*** Opening of Recorded data ***
-- ==== Sys2Proof/Machine/State.lean ====
section
/-! DEFINITION. The state of the block (`10_state.md`), the host's transactions and answers as data
(`45_host_and_search.md`), the reasons a step of the model can stop, and the state after RESET. -/

namespace Sys2Proof.Machine

/-! ## Faults of the hardware, which are states and not stops -/

/-- Fault kinds (`60_exceptions.md` rule R126). -/
inductive ErrKind where
  | none
  | invalidInstruction
  | outOfBounds
  | inputStarved
  | overflow
  | queueOverflow
  deriving DecidableEq, Repr

/-- The error record of a VM, `vm_err` (rule R28). -/
structure VmErr where
  kind : ErrKind
  address : Int
  word : Int
  deriving DecidableEq, Repr

/-- The error record of the orchestrator, `net_err` (rule R34). -/
structure NetErr where
  kind : ErrKind
  address : Int
  word : Int
  vm : Nat
  deriving DecidableEq, Repr

/-! ## One VM -/

/-- Lifecycle states (rule R26). -/
inductive VmState where
  | ready
  | running
  | awaitingInput
  | yielded
  | halted
  | faulted
  | absent
  deriving DecidableEq, Repr

/-- A VM's memory: the sequence of its words, the word at address `a` in place `a` (rules R23, R39,
R40).  Its length is `L`; every address of `[0, L)` holds a word and no other address exists, so there
is no unlisted address to read (log 4). -/
abbrev Memory := List Int

/-- The state of one VM (rules R23 to R30). -/
structure Vm where
  /-- Memory (rule R23). -/
  mem : Memory
  /-- Instruction pointer (rule R24). -/
  ip : Int
  /-- Lifecycle state `vm_state` (rule R26). -/
  state : VmState
  /-- Error record `vm_err` (rule R28). -/
  err : VmErr
  /-- Input queue, oldest first (rule R29). -/
  inQ : List Int
  /-- Output queue, oldest first (rule R30). -/
  outQ : List Int
  deriving DecidableEq, Repr

/-- The fields of an index with no VM, as RESET leaves them (rule R38).  An index whose VM a standalone
START destroys reads the same; the spec gives no such values.  DESIGN CHOICE (log 25). -/
def Vm.absent : Vm where
  mem := []
  ip := 0
  state := .absent
  err := ⟨.none, 0, 0⟩
  inQ := []
  outQ := []

/-! ## Configuration and orchestrator -/

/-- `blk_mode` (rule R33). -/
inductive BlkMode where
  | none
  | standalone
  | network
  deriving DecidableEq, Repr

/-- `net_state` (rule R34). -/
inductive NetState where
  | idle
  | turnSend
  | turnRun
  | turnCollect
  | passEnd
  | done
  | error
  deriving DecidableEq, Repr

/-! ## The host -/

/-- The host's transactions (rule R112). -/
inductive Txn where
  | reset
  | load (seq : List Int)
  | configure (mode : BlkMode) (feedback : Bool) (phase : List Int)
  | start
  | push (v : Int)
  | run
  | pop
  | memread (vm : Nat) (address : Int)
  | status (index : Nat)
  deriving DecidableEq, Repr

/-- What the host does before the next step: a transaction, or nothing, so that a block step happens.
A list of these says where each transaction lands between block steps (rule R112, log 5). -/
inductive HostMove where
  | transaction (t : Txn)
  | blockStep
  deriving DecidableEq, Repr

/-- Why a transaction is refused.  The spec writes `REFUSED(reason)` and gives the preconditions
(rule R112); the names are the model's.  DESIGN CHOICE (log 10). -/
inductive HostRefusal where
  /-- A value that the transaction's type does not admit (decision D29, rule R115). -/
  | illTyped
  /-- The block is busy (rule R113). -/
  | busy
  /-- LOAD of more than `MEM_CAP` words (rule R114). -/
  | imageTooLong
  /-- START with `blk_mode = NONE` (rule R116). -/
  | notConfigured
  /-- PUSH, RUN or POP outside standalone mode. -/
  | notStandalone
  /-- A PUSH, RUN or POP that would change a VM of a network run, an ended one included: in `DONE` and
  `ERROR` VMs and queues stay as they are until START or RESET (rules R103 and R123, log 9). -/
  | networkVms
  /-- PUSH, RUN or POP while `VM[0]` is `Running`. -/
  | vmRunning
  /-- PUSH into a queue that holds `Q_CAP` values. -/
  | queueFull
  /-- RUN or MEMREAD of an index with no VM. -/
  | notConstructed
  /-- MEMREAD outside `[0, L)`. -/
  | addressOutOfRange
  /-- STATUS of an index that names no field (rule R117). -/
  | noSuchField
  deriving DecidableEq, Repr

/-- The value of a status field (rule R36). -/
inductive StatusValue where
  | natural (n : Nat)
  | word (v : Int)
  | flag (b : Bool)
  | params (p : Params)
  deriving DecidableEq, Repr

/-- What a transaction answers (rule R112). -/
inductive HostAnswer where
  /-- `OK` with no result. -/
  | ok
  /-- RUN: `OK(vm_state)` once `run()` has returned. -/
  | ran (state : VmState)
  /-- POP and MEMREAD: `OK(v)`. -/
  | value (v : Int)
  /-- POP of an empty queue: `OK(EMPTY)`. -/
  | empty
  /-- STATUS: `OK(field value)`. -/
  | field (v : StatusValue)
  | refused (r : HostRefusal)
  deriving DecidableEq, Repr

end Sys2Proof.Machine

namespace Sys2Proof.Machine

/-- The state of the block. -/
structure State where
  /-- The parameters, which no step changes (rule R141; log 2). -/
  params : Params
  /-- `blk_mode` (rule R33). -/
  blkMode : BlkMode
  /-- The program image; its length is `L` (rule R32). -/
  prog : List Int
  /-- `feedback` (rules R12 and R33). -/
  feedback : Bool
  /-- `phase[0 .. N-1]` (rule R33). -/
  phase : List Int
  /-- `net_state` (rule R34). -/
  netState : NetState
  /-- `turn` (rule R34). -/
  turn : Nat
  /-- `pass_count` (rule R34). -/
  passCount : Nat
  /-- `signal` (rule R34). -/
  signal : Int
  /-- `sig_valid` (rule R35). -/
  sigValid : Bool
  /-- `result` (rule R34). -/
  result : Int
  /-- `net_err` (rule R34). -/
  netErr : NetErr
  /-- `VM[0] .. VM[N-1]` (rules R23 to R30). -/
  vms : List Vm
  /-- The model's own: the host's coming moves, the next first (log 5). -/
  hostMoves : List HostMove
  /-- The model's own: the answers given to the host, oldest first (log 5). -/
  hostAnswers : List HostAnswer
  deriving DecidableEq, Repr

/-- The reasons a step of the model can stop with a fault.  A fault of the hardware is not among them:
it is a next state in which the VM is `Faulted` (rule R129). -/
inductive Fault where
  /-- Raised by every instruction's meaning executed in a state in which no VM is `Running`; rule R69
  applies a step to a `Running` VM only.  No step of the machine raises it.  Safe. -/
  | noRunningVm
  deriving DecidableEq, Repr

/-- The reasons a step of the model can be refused. -/
inductive Refusal where
  /-- Raised by an arm of `exec` whose instruction has no meaning yet.  Safe.  No arm raises it. -/
  | notModelled (mnemonic : String)
  deriving DecidableEq, Repr

/-- The value of every field after RESET, in a block with the parameters `p` (rule R38). -/
def State.resetWith (p : Params) : State where
  params := p
  blkMode := .none
  prog := []
  feedback := false
  phase := List.replicate p.n 0
  netState := .idle
  turn := 0
  passCount := 0
  signal := 0
  sigValid := false
  result := 0
  netErr := ⟨.none, 0, 0, 0⟩
  vms := List.replicate p.n Vm.absent
  hostMoves := []
  hostAnswers := []

/-- The machine right after RESET, in the default block (rule R38). -/
def State.reset : State := State.resetWith Config.defaults

end Sys2Proof.Machine
end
*** Close of Recorded data ***
:: Work task ::
Please give the listing again exactly, line for line.

:: Exercise response ::
-- ==== Sys2Proof/Machine/State.lean ====
section
/-! DEFINITION. The state of the block (`10_state.md`), the host's transactions and answers as data
(`45_host_and_search.md`), the reasons a step of the model can stop, and the state after RESET. -/

namespace Sys2Proof.Machine

/-! ## Faults of the hardware, which are states and not stops -/

/-- Fault kinds (`60_exceptions.md` rule R126). -/
inductive ErrKind where
  | none
  | invalidInstruction
  | outOfBounds
  | inputStarved
  | overflow
  | queueOverflow
  deriving DecidableEq, Repr

/-- The error record of a VM, `vm_err` (rule R28). -/
structure VmErr where
  kind : ErrKind
  address : Int
  word : Int
  deriving DecidableEq, Repr

/-- The error record of the orchestrator, `net_err` (rule R34). -/
structure NetErr where
  kind : ErrKind
  address : Int
  word : Int
  vm : Nat
  deriving DecidableEq, Repr

/-! ## One VM -/

/-- Lifecycle states (rule R26). -/
inductive VmState where
  | ready
  | running
  | awaitingInput
  | yielded
  | halted
  | faulted
  | absent
  deriving DecidableEq, Repr

/-- A VM's memory: the sequence of its words, the word at address `a` in place `a` (rules R23, R39,
R40).  Its length is `L`; every address of `[0, L)` holds a word and no other address exists, so there
is no unlisted address to read (log 4). -/
abbrev Memory := List Int

/-- The state of one VM (rules R23 to R30). -/
structure Vm where
  /-- Memory (rule R23). -/
  mem : Memory
  /-- Instruction pointer (rule R24). -/
  ip : Int
  /-- Lifecycle state `vm_state` (rule R26). -/
  state : VmState
  /-- Error record `vm_err` (rule R28). -/
  err : VmErr
  /-- Input queue, oldest first (rule R29). -/
  inQ : List Int
  /-- Output queue, oldest first (rule R30). -/
  outQ : List Int
  deriving DecidableEq, Repr

/-- The fields of an index with no VM, as RESET leaves them (rule R38).  An index whose VM a standalone
START destroys reads the same; the spec gives no such values.  DESIGN CHOICE (log 25). -/
def Vm.absent : Vm where
  mem := []
  ip := 0
  state := .absent
  err := ⟨.none, 0, 0⟩
  inQ := []
  outQ := []

/-! ## Configuration and orchestrator -/

/-- `blk_mode` (rule R33). -/
inductive BlkMode where
  | none
  | standalone
  | network
  deriving DecidableEq, Repr

/-- `net_state` (rule R34). -/
inductive NetState where
  | idle
  | turnSend
  | turnRun
  | turnCollect
  | passEnd
  | done
  | error
  deriving DecidableEq, Repr

/-! ## The host -/

/-- The host's transactions (rule R112). -/
inductive Txn where
  | reset
  | load (seq : List Int)
  | configure (mode : BlkMode) (feedback : Bool) (phase : List Int)
  | start
  | push (v : Int)
  | run
  | pop
  | memread (vm : Nat) (address : Int)
  | status (index : Nat)
  deriving DecidableEq, Repr

/-- What the host does before the next step: a transaction, or nothing, so that a block step happens.
A list of these says where each transaction lands between block steps (rule R112, log 5). -/
inductive HostMove where
  | transaction (t : Txn)
  | blockStep
  deriving DecidableEq, Repr

/-- Why a transaction is refused.  The spec writes `REFUSED(reason)` and gives the preconditions
(rule R112); the names are the model's.  DESIGN CHOICE (log 10). -/
inductive HostRefusal where
  /-- A value that the transaction's type does not admit (decision D29, rule R115). -/
  | illTyped
  /-- The block is busy (rule R113). -/
  | busy
  /-- LOAD of more than `MEM_CAP` words (rule R114). -/
  | imageTooLong
  /-- START with `blk_mode = NONE` (rule R116). -/
  | notConfigured
  /-- PUSH, RUN or POP outside standalone mode. -/
  | notStandalone
  /-- A PUSH, RUN or POP that would change a VM of a network run, an ended one included: in `DONE` and
  `ERROR` VMs and queues stay as they are until START or RESET (rules R103 and R123, log 9). -/
  | networkVms
  /-- PUSH, RUN or POP while `VM[0]` is `Running`. -/
  | vmRunning
  /-- PUSH into a queue that holds `Q_CAP` values. -/
  | queueFull
  /-- RUN or MEMREAD of an index with no VM. -/
  | notConstructed
  /-- MEMREAD outside `[0, L)`. -/
  | addressOutOfRange
  /-- STATUS of an index that names no field (rule R117). -/
  | noSuchField
  deriving DecidableEq, Repr

/-- The value of a status field (rule R36). -/
inductive StatusValue where
  | natural (n : Nat)
  | word (v : Int)
  | flag (b : Bool)
  | params (p : Params)
  deriving DecidableEq, Repr

/-- What a transaction answers (rule R112). -/
inductive HostAnswer where
  /-- `OK` with no result. -/
  | ok
  /-- RUN: `OK(vm_state)` once `run()` has returned. -/
  | ran (state : VmState)
  /-- POP and MEMREAD: `OK(v)`. -/
  | value (v : Int)
  /-- POP of an empty queue: `OK(EMPTY)`. -/
  | empty
  /-- STATUS: `OK(field value)`. -/
  | field (v : StatusValue)
  | refused (r : HostRefusal)
  deriving DecidableEq, Repr

end Sys2Proof.Machine

namespace Sys2Proof.Machine

/-- The state of the block. -/
structure State where
  /-- The parameters, which no step changes (rule R141; log 2). -/
  params : Params
  /-- `blk_mode` (rule R33). -/
  blkMode : BlkMode
  /-- The program image; its length is `L` (rule R32). -/
  prog : List Int
  /-- `feedback` (rules R12 and R33). -/
  feedback : Bool
  /-- `phase[0 .. N-1]` (rule R33). -/
  phase : List Int
  /-- `net_state` (rule R34). -/
  netState : NetState
  /-- `turn` (rule R34). -/
  turn : Nat
  /-- `pass_count` (rule R34). -/
  passCount : Nat
  /-- `signal` (rule R34). -/
  signal : Int
  /-- `sig_valid` (rule R35). -/
  sigValid : Bool
  /-- `result` (rule R34). -/
  result : Int
  /-- `net_err` (rule R34). -/
  netErr : NetErr
  /-- `VM[0] .. VM[N-1]` (rules R23 to R30). -/
  vms : List Vm
  /-- The model's own: the host's coming moves, the next first (log 5). -/
  hostMoves : List HostMove
  /-- The model's own: the answers given to the host, oldest first (log 5). -/
  hostAnswers : List HostAnswer
  deriving DecidableEq, Repr

/-- The reasons a step of the model can stop with a fault.  A fault of the hardware is not among them:
it is a next state in which the VM is `Faulted` (rule R129). -/
inductive Fault where
  /-- Raised by every instruction's meaning executed in a state in which no VM is `Running`; rule R69
  applies a step to a `Running` VM only.  No step of the machine raises it.  Safe. -/
  | noRunningVm
  deriving DecidableEq, Repr

/-- The reasons a step of the model can be refused. -/
inductive Refusal where
  /-- Raised by an arm of `exec` whose instruction has no meaning yet.  Safe.  No arm raises it. -/
  | notModelled (mnemonic : String)
  deriving DecidableEq, Repr

/-- The value of every field after RESET, in a block with the parameters `p` (rule R38). -/
def State.resetWith (p : Params) : State where
  params := p
  blkMode := .none
  prog := []
  feedback := false
  phase := List.replicate p.n 0
  netState := .idle
  turn := 0
  passCount := 0
  signal := 0
  sigValid := false
  result := 0
  netErr := ⟨.none, 0, 0, 0⟩
  vms := List.replicate p.n Vm.absent
  hostMoves := []
  hostAnswers := []

/-- The machine right after RESET, in the default block (rule R38). -/
def State.reset : State := State.resetWith Config.defaults

end Sys2Proof.Machine
end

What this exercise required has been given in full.